In the records below, begin at the line containing "def execTrapPutsp (s" and end at the line containing "every bit the"; quote every line in that span exactly, including both boundary lines, and no others.
>>>
-- ==== Sys2Proof/Machine/Trap.lean ====
section
/-! DEFINITION. TRAP and the trap subsystem (44_trap.md).  No service writes `pc`, `cc` or `x[7]` (R124). -/

namespace Sys2Proof.Machine

/-! ### Decimal text -/

/-- The ASCII digits of `n`, most significant first, no leading zeros, at most `fuel` of them (R123). -/
def decimalDigits : Nat → Nat → List Byte
  | 0, _ => []
  | fuel + 1, n =>
    if n < 10 then [BitVec.ofNat 8 (0x30 + n)]
    else decimalDigits fuel (n / 10) ++ [BitVec.ofNat 8 (0x30 + n % 10)]

/-- The character stream of one write (R123): a 16-bit value has at most five digits. -/
def eventBytes : OutEvent → List Byte
  | .char c => [c]
  | .dec v => decimalDigits 5 v.toNat

/-- The sink read as a character stream (R123). -/
def outputBytes (events : List OutEvent) : List Byte := events.flatMap eventBytes

/-! ### Input services -/

/-- A service that consumes one unit (R122): `k` is its effect on a unit; an exhausted source raises `InputExhausted`
(60_exceptions.md R144); with no answer the step waits (40_execution_cycle.md R79). -/
def consumeUnit (svc : Service) (k : Word → State → State) (s : State) : Result :=
  match inputUnit s with
  | .unit u rest => .next (k u { s with input := rest })
  | .exhausted => .next (raise .inputExhausted s)
  | .waiting => .next (suspend svc s)

/-- R125. -/
def serviceGetc (s : State) : Result :=
  consumeUnit .getc (fun u t => t.setReg 0 (zext16 (lowByte u))) s

/-- R128. -/
def serviceIn (s : State) : Result :=
  consumeUnit .inChar (fun u t => emit [.char (lowByte u)] (t.setReg 0 (zext16 (lowByte u)))) s

/-- R131. -/
def serviceInu16 (s : State) : Result :=
  consumeUnit .inu16 (fun u t => t.setReg 0 u) s

/-! ### String services -/

/-- How a scan of at most a given number of words ended, with what it wrote. -/
inductive StringScan where
  | ended (text : List OutEvent)
  | outOfBounds (text : List OutEvent) (addr : Word)
  | unended (text : List OutEvent)
  deriving DecidableEq, Repr

/-- Put what one word writes before what the rest of the scan writes. -/
def prependText (events : List OutEvent) : StringScan → StringScan
  | .ended text => .ended (events ++ text)
  | .outOfBounds text addr => .outOfBounds (events ++ text) addr
  | .unended text => .unended (events ++ text)

/-- The loop of PUTS and PUTSP (R127, R129) over at most `n` words from `addr`: `chars` is what a word writes; a whole word
`0x0000` ends the string; the address wraps. -/
def scanString (cfg : Config) (m : Memory) (chars : Word → List OutEvent) : Nat → Word → StringScan
  | 0, _ => .unended []
  | n + 1, addr =>
    match memRead cfg m addr with
    | none => .outOfBounds [] addr
    | some w => if w = 0 then .ended [] else prependText (chars w) (scanString cfg m chars n (addr + 1))

/-- What PUTS writes for one word (R127). -/
def putsChars (w : Word) : List OutEvent := [.char (lowByte w)]

/-- What PUTSP writes for one word (R129): bits 7 to 0, then bits 15 to 8 unless they are zero. -/
def putspChars (w : Word) : List OutEvent :=
  if highByte w = 0 then [.char (lowByte w)] else [.char (lowByte w), .char (highByte w)]

/-- A string service from `x[0]`.  One step scans at most the whole address space; where that holds no terminator the scan
is back at `x[0]` and the service goes on in the next step, without end (70_reset_and_hazards.md R168; log entry 7). -/
def writeString (cfg : Config) (svc : Service) (chars : Word → List OutEvent) (s : State) : Result :=
  match scanString cfg s.mem chars addressSpace (s.reg 0) with
  | .ended text => .next (emit text s)
  | .outOfBounds text addr => .next (abort addr (emit text s))
  | .unended text => .next (suspend svc (emit text s))

/-- R127; with PUTS_IMPLEMENTED = false it does nothing at all. -/
def servicePuts (cfg : Config) (s : State) : Result :=
  if cfg.putsImplemented then writeString cfg .puts putsChars s else .next s

/-- R129; with PUTSP_IMPLEMENTED = false it does nothing. -/
def servicePutsp (cfg : Config) (s : State) : Result :=
  if cfg.putspImplemented then writeString cfg .putsp putspChars s else .next s

/-! ### The other services -/

/-- R126. -/
def serviceOut (s : State) : Result := .next (emit [.char (lowByte (s.reg 0))] s)

/-- R130: the clean halt. -/
def serviceHalt (s : State) : Result := .next (raise .haltTrap s)

/-- R132. -/
def serviceOutu16 (s : State) : Result := .next (emit [.dec (s.reg 0)] s)

/-- R133. -/
def unknownVector (vector : Word) (s : State) : Result := .next (raise (.unimplementedTrapVector vector) s)

/-- The service of R124's case distinction. -/
def performService (cfg : Config) (svc : Service) (s : State) : Result :=
  match svc with
  | .getc => serviceGetc s
  | .out => serviceOut s
  | .puts => servicePuts cfg s
  | .inChar => serviceIn s
  | .putsp => servicePutsp cfg s
  | .halt => serviceHalt s
  | .inu16 => serviceInu16 s
  | .outu16 => serviceOutu16 s

/-- Go on with a suspended step (40_execution_cycle.md R79). -/
def resume (cfg : Config) (svc : Service) (s : State) : Result :=
  performService cfg svc { s with pending := none }

/-! ### The instructions -/

/-- R124, whole: a vector of a service selects it; the decoder gives this row only the vectors of R133. -/
def execTrap (vector : Word) (s : State) : Result :=
  match serviceOf config vector with
  | some svc => performService config svc s
  | none => unknownVector vector s

/-- R125. -/
def execTrapGetc (s : State) : Result := serviceGetc s

/-- R126. -/
def execTrapOut (s : State) : Result := serviceOut s

/-- R127. -/
def execTrapPuts (s : State) : Result := servicePuts config s

/-- R128. -/
def execTrapIn (s : State) : Result := serviceIn s

/-- R129. -/
def execTrapPutsp (s : State) : Result := servicePutsp config s

/-- R130. -/
def execTrapHalt (s : State) : Result := serviceHalt s

/-- R131. -/
def execTrapInu16 (s : State) : Result := serviceInu16 s

/-- R132. -/
def execTrapOutu16 (s : State) : Result := serviceOutu16 s

end Sys2Proof.Machine
end

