-- ==== Sys2Proof/Certificates/Slice0/Obligations.lean ====
section
/-! DEFINITION. The statements for the provers.  In a statement about an instruction the state `s` is the one after the
fetch, so `s.pc` is the incremented program counter (40_execution_cycle.md R72).  Match and mask values are those of the
default OPMAP and TRAPVEC, decisions D1 and D2 of the spec (log entry 1). -/

open Sys2Proof Sys2Proof.Machine

/-! ### Decoding and encoding -/

/-- The words written out bit by bit in 95_test_vectors.md, "Encodings used in the examples of the other files"
(default OPMAP and TRAPVEC: log entry 1). -/
def Obligations.WordsOfTheSpecDecode : Prop :=
  decode 0b0001001010000011 = .addReg 1 2 3 ∧ decode 0b0001001000100101 = .addImm 1 0 5 ∧
  decode 0b0101010000000001 = .andReg 2 0 1 ∧ decode 0b0101011011101111 = .andImm 3 3 15 ∧
  decode 0b1001001001000000 = .not 1 1 ∧ decode 0b0010001000000010 = .ld 1 2 ∧
  decode 0b1010010000000001 = .ldi 2 1 ∧ decode 0b0110010001000000 = .ldr 2 1 0 ∧
  decode 0b1110001000000011 = .lea 1 3 ∧ decode 0b0011011000000101 = .st 3 5 ∧
  decode 0b1011000000000001 = .sti 0 1 ∧ decode 0b0111000001000000 = .str 0 1 0 ∧
  decode 0b0000010000000011 = .br 0b010 3 ∧ decode 0b1100000010000000 = .jmp 2 ∧
  decode 0b0100100000000010 = .jsr 2 ∧ decode 0b0100000010000000 = .jsrr 2 ∧
  decode 0b1111000000100101 = .trapHalt

/-- Decoding an encoded well-formed instruction gives it back, for every instruction and every operand value. -/
def Obligations.DecodeOfEncode : Prop :=
  ∀ i : Instr, i.wellFormed = true → decode (encode i) = i

/-- Every word decodes to a well-formed instruction, and the word is that instruction's canonical word in every bit the
instruction's form reads, the unread bits being the ones cleared. -/
def Obligations.EncodeOfDecode : Prop :=
  ∀ w : Word, (decode w).wellFormed = true ∧ encode (decode w) = w &&& readBits (decode w)

/-- 30_encoding.md R59 (decision D17, log entry 2): a word that differs only in unread bits decodes to the same instruction,
so that it does the same in every state, and every word has a behaviour. -/
def Obligations.UnreadBitsAreIgnored : Prop :=
  (∀ w w' : Word, w' &&& readBits (decode w) = w &&& readBits (decode w) → decode w' = decode w) ∧
  ∀ (w : Word) (s : State), ∃ t, exec (decode w) s = .next t

/-- 30_encoding.md R52, the default OPMAP (decision D1, from general knowledge: log entry 1): a bijection, with these
numbers. -/
def Obligations.OpcodeMapIsTheTable : Prop :=
  (∀ b, config.opcodeOf (config.opmap b) = b) ∧ (∀ c, config.opmap (config.opcodeOf c) = c) ∧
  config.opmap 0b0000 = .br ∧ config.opmap 0b0001 = .add ∧ config.opmap 0b0010 = .ld ∧ config.opmap 0b0011 = .st ∧
  config.opmap 0b0100 = .jsr ∧ config.opmap 0b0101 = .and ∧ config.opmap 0b0110 = .ldr ∧ config.opmap 0b0111 = .str ∧
  config.opmap 0b1000 = .rti ∧ config.opmap 0b1001 = .not ∧ config.opmap 0b1010 = .ldi ∧ config.opmap 0b1011 = .sti ∧
  config.opmap 0b1100 = .jmp ∧ config.opmap 0b1101 = .res ∧ config.opmap 0b1110 = .lea ∧ config.opmap 0b1111 = .trap

/-- 30_encoding.md R49 and R50: `unsignedImm` is the low bits of the word, as a mask and as a zero extension; `signExtend`
copies them, copies the top one upward, has the signed value the rule gives, and depends on nothing above. -/
def Obligations.ImmediateExtension : Prop :=
  (∀ (op : Word) (width : Nat), width ≤ 16 → unsignedImm op width = op &&& BitVec.ofNat 16 (2 ^ width - 1)) ∧
  ∀ (op : Word) (width : Nat), 1 ≤ width → width ≤ 15 →
    (∀ i, i < width → (signExtend op width).getLsbD i = op.getLsbD i) ∧
    (∀ i, width ≤ i → i < 16 → (signExtend op width).getLsbD i = op.getLsbD (width - 1)) ∧
    unsignedImm (signExtend op width) width = unsignedImm op width ∧
    (op.getLsbD (width - 1) = false → signExtend op width = unsignedImm op width) ∧
    (op.getLsbD (width - 1) = true →
      signExtend op width = unsignedImm op width ||| (0xFFFF#16 <<< width) ∧
      (signExtend op width).toInt = (unsignedImm op width).toNat - 2 ^ width) ∧
    ∀ op' : Word, unsignedImm op' width = unsignedImm op width → signExtend op' width = signExtend op width

/-- 30_encoding.md R46 to R48, R51, R53 to R55: where each decoder output lies, as arithmetic on the word's number. -/
def Obligations.DecoderFieldPositions : Prop :=
  ∀ op : Word,
    (destReg op).val = op.toNat / 512 % 8 ∧ (srcReg1 op).val = op.toNat / 64 % 8 ∧ (srcReg2 op).val = op.toNat % 8 ∧
    (opcode op).toNat = op.toNat / 4096 ∧ (condField op).toNat = op.toNat / 512 % 8 ∧
    (immModeFlag op = true ↔ op.toNat / 32 % 2 = 1) ∧ (longImmFlag op = true ↔ op.toNat / 2048 % 2 = 1)

/-- 44_trap.md R120 (decision D3, log entry 2): the vector is the sign extension of bits 6 to 0; bits 11 to 7 have no
effect; bit 6 clear gives 0x0000 to 0x003F, bit 6 set gives 0xFFC0 to 0xFFFF and selects no service. -/
def Obligations.TrapVectorExtraction : Prop :=
  ∀ w : Word, trapVector w = signExtend w 7 ∧ trapVector (w &&& 0xF07F) = trapVector w ∧
    (w.getLsbD 6 = false → (trapVector w).toNat = w.toNat % 64) ∧
    (w.getLsbD 6 = true → 0xFFC0 ≤ (trapVector w).toNat ∧ serviceOf config (trapVector w) = none)
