/-- T-TRAP-5, T-TRAP-6. -/
theorem test_in :
    look (fun t => (t.reg 0, t.cc, t.output)) (step (start (source [0x0061]) 0xF023)) =
      some (0x0061, 0b000, [.char 0x61]) ∧
    look (fun t => (t.reg 0, t.output, t.reason)) (step (start (reg 0 0x7777 ∘ source []) 0xF023)) =
      some (0x7777, [], .inputExhausted) := by decide

/-- T-TRAP-23, T-TRAP-24. -/
theorem test_putsp :
    look (fun t => t.output) (step (start (reg 0 0x3010 ∘ poke 0x3010 0x6548 ∘ poke 0x3011 0x0079) 0xF024)) =
      some [.char 0x48, .char 0x65, .char 0x79] ∧
    look (fun t => t.output) (step (start (reg 0 0x3010 ∘ poke 0x3010 0x4100) 0xF024)) =
      some [.char 0x00, .char 0x41] := by decide

/-- T-TRAP-10. -/
theorem test_halt :
    look (fun t => (t.pc, t.run, t.reason, t.output)) (step (start id 0xFFA5)) =
      some (0x3001, .halted, .haltTrap, []) := by decide

/-- T-TRAP-7. -/
theorem test_inu16 :
    look (fun t => (t.reg 0, t.cc)) (step (start (flags 0b010 ∘ source [0x1234]) 0xF026)) = some (0x1234, 0b010) := by
  decide

/-- T-TRAP-16, T-TRAP-17, as character streams: "65535", "0". -/
theorem test_outu16 :
    look (fun t => outputBytes t.output) (step (start (reg 0 0xFFFF) 0xF027)) =
      some [0x36, 0x35, 0x35, 0x33, 0x35] ∧
    look (fun t => outputBytes t.output) (step (start id 0xF027)) = some [0x30] := by decide

/-! ### Reset and the environment -/

/-- T-RST-1, T-RST-3, T-RST-7. -/
theorem test_reset :
    (State.reset.regs, State.reset.pc, State.reset.cc, State.reset.run, State.reset.output) =
      (Vector.replicate 8 0, 0x3000, 0b000, .running, []) ∧
    look (fun t => (t.word 0x3000, t.pc, t.run)) (hostLoad config 0x3000 0xF025 State.reset) =
      some (0xF025, 0x3000, .running) ∧
    look hostReset (step (start id 0xF025)) = some State.reset := by decide

/-- R20: with a store of 65534 words, a second load out of bounds leaves the reason of the first. -/
theorem test_reason_is_written_once :
    look (fun t => (t.run, t.reason))
      (hostLoad { config with memWords := 65534 } 0xFFFF 1 (abort 0xFFFE State.reset)) =
      some (.aborted, .outOfBoundsMemoryAccess 0xFFFE) := by decide

/-- R79 in the model's form: the wait, and its end when a unit arrives. -/
theorem test_getc_waits :
    look (fun t => (t.pc, t.pending, t.run)) (step (start id 0xF020)) = some (0x3001, some .getc, .running) ∧
    look (fun t => (t.pc, t.reg 0, t.pending))
      (step { start id 0xF020 with pc := 0x3001, pending := some .getc, input := [0x41] }) =
      some (0x3001, 0x0041, none) := by decide

/-- R163: a window of the inspection interface. -/
theorem test_inspect :
    (inspect config 0xFFFF 2 (poke 0 7 State.reset)).window = [some 0, some 7] ∧
    (inspect smaller 0xFFFE 2 State.reset).window = [some 0, none] := by decide

/-! ### Witnesses for the hypotheses of the statements -/

theorem witness_DecodeOfEncode : (Instr.trap 0x003F).wellFormed = true ∧ (Instr.trap 0xFFC0).wellFormed = true ∧
    (Instr.jsr 0x400).wellFormed = true := by decide

theorem witness_UnreadBitsAreIgnored :
    (0x129B : Word) &&& readBits (decode 0x1283) = 0x1283 &&& readBits (decode 0x1283) ∧
    (0xFFA5 : Word) &&& readBits (decode 0xF025) = 0xF025 &&& readBits (decode 0xF025) := by decide

theorem witness_ImmediateExtension :
    (0x0001 : Word).getLsbD (1 - 1) = true ∧ (0x0002 : Word).getLsbD (1 - 1) = false ∧
    (0x4000 : Word).getLsbD (15 - 1) = true ∧ (0x3FFF : Word).getLsbD (15 - 1) = false ∧
    unsignedImm 0xF0A5 7 = unsignedImm 0xF025 7 := by decide

theorem witness_TrapVectorExtraction :
    (0xF03F : Word).getLsbD 6 = false ∧ (0xF000 : Word).getLsbD 6 = false ∧ (0xF040 : Word).getLsbD 6 = true := by decide

theorem witness_IllegalWordsHalt :
    State.reset.run = .running ∧ State.reset.reason = .none ∧
    (0x8000 ≤ (0x8FFF : Word).toNat ∧ (0x8FFF : Word).toNat ≤ 0x8FFF) ∧
    (0xD000 ≤ (0xD000 : Word).toNat ∧ (0xD000 : Word).toNat ≤ 0xDFFF) ∧
    (0xF000 ≤ (0xF01F : Word).toNat ∧ serviceOf config (trapVector 0xF01F) = none) ∧
    look (fun t => t.reason) (exec (decode 0xDFFF) State.reset) = some (.unimplementedInstruction 13) ∧
    look (fun t => t.reason) (exec (decode 0xF028) State.reset) = some (.unimplementedTrapVector 0x28) := by decide

theorem witness_StepRunsTheDecodedInstruction : (start (atPc 0xFFFF) 0x1283).Ready := by decide

theorem witness_StepKeepsInvariant : State.reset.Inv ∧ (start (poke 7 1) 0xF025).Inv ∧
    State.Inv { start id 0xF020 with pending := some .getc } := by decide

theorem witness_HostMovesKeepInvariant : State.reset.Inv ∧
    ∀ m ∈ [HostMove.reset, .load 0xFFFF 1, .start, .deliver 0x41, .close],
      (look (fun _ => ()) (hostMove m State.reset)).isSome = true := by decide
<<<
ANSWER SPACE:
def execTrapPutsp (s : State) : Result := servicePutsp config s

/-- R130. -/
def execTrapHalt (s : State) : Result := serviceHalt s

/-- R131. -/
def execTrapInu16 (s : State) : Result := serviceInu16 s

/-- R132. -/
def execTrapOutu16 (s : State) : Result := serviceOutu16 s

end Sys2Proof.Machine
end

-- ==== Sys2Proof/Certificates/Slice0/Obligations.lean ====
section
/-! DEFINITION. The statements for the provers.  In a statement about an instruction the state `s` is the one after the
fetch, so `s.pc` is the incremented program counter (40_execution_cycle.md R72).  Match and mask values are those of the
default OPMAP and TRAPVEC, decisions D1 and D2 of the spec (log entry 1). -/

open Sys2Proof Sys2Proof.Machine

/-! ### Decoding and encoding -/

/-- The words written out bit by bit in 95_test_vectors.md, "Encodings used in the examples of the other files"
(default OPMAP and TRAPVEC: log entry 1). -/
def Obligations.WordsOfTheSpecDecode : Prop :=
  decode 0b0001001010000011 = .addReg 1 2 3 ∧ decode 0b0001001000100101 = .addImm 1 0 5 ∧
  decode 0b0101010000000001 = .andReg 2 0 1 ∧ decode 0b0101011011101111 = .andImm 3 3 15 ∧
  decode 0b1001001001000000 = .not 1 1 ∧ decode 0b0010001000000010 = .ld 1 2 ∧
  decode 0b1010010000000001 = .ldi 2 1 ∧ decode 0b0110010001000000 = .ldr 2 1 0 ∧
  decode 0b1110001000000011 = .lea 1 3 ∧ decode 0b0011011000000101 = .st 3 5 ∧
  decode 0b1011000000000001 = .sti 0 1 ∧ decode 0b0111000001000000 = .str 0 1 0 ∧
  decode 0b0000010000000011 = .br 0b010 3 ∧ decode 0b1100000010000000 = .jmp 2 ∧
  decode 0b0100100000000010 = .jsr 2 ∧ decode 0b0100000010000000 = .jsrr 2 ∧
  decode 0b1111000000100101 = .trapHalt

/-- Decoding an encoded well-formed instruction gives it back, for every instruction and every operand value. -/
def Obligations.DecodeOfEncode : Prop :=
  ∀ i : Instr, i.wellFormed = true → decode (encode i) = i

/-- Every word decodes to a well-formed instruction, and the word is that instruction's canonical word in every bit the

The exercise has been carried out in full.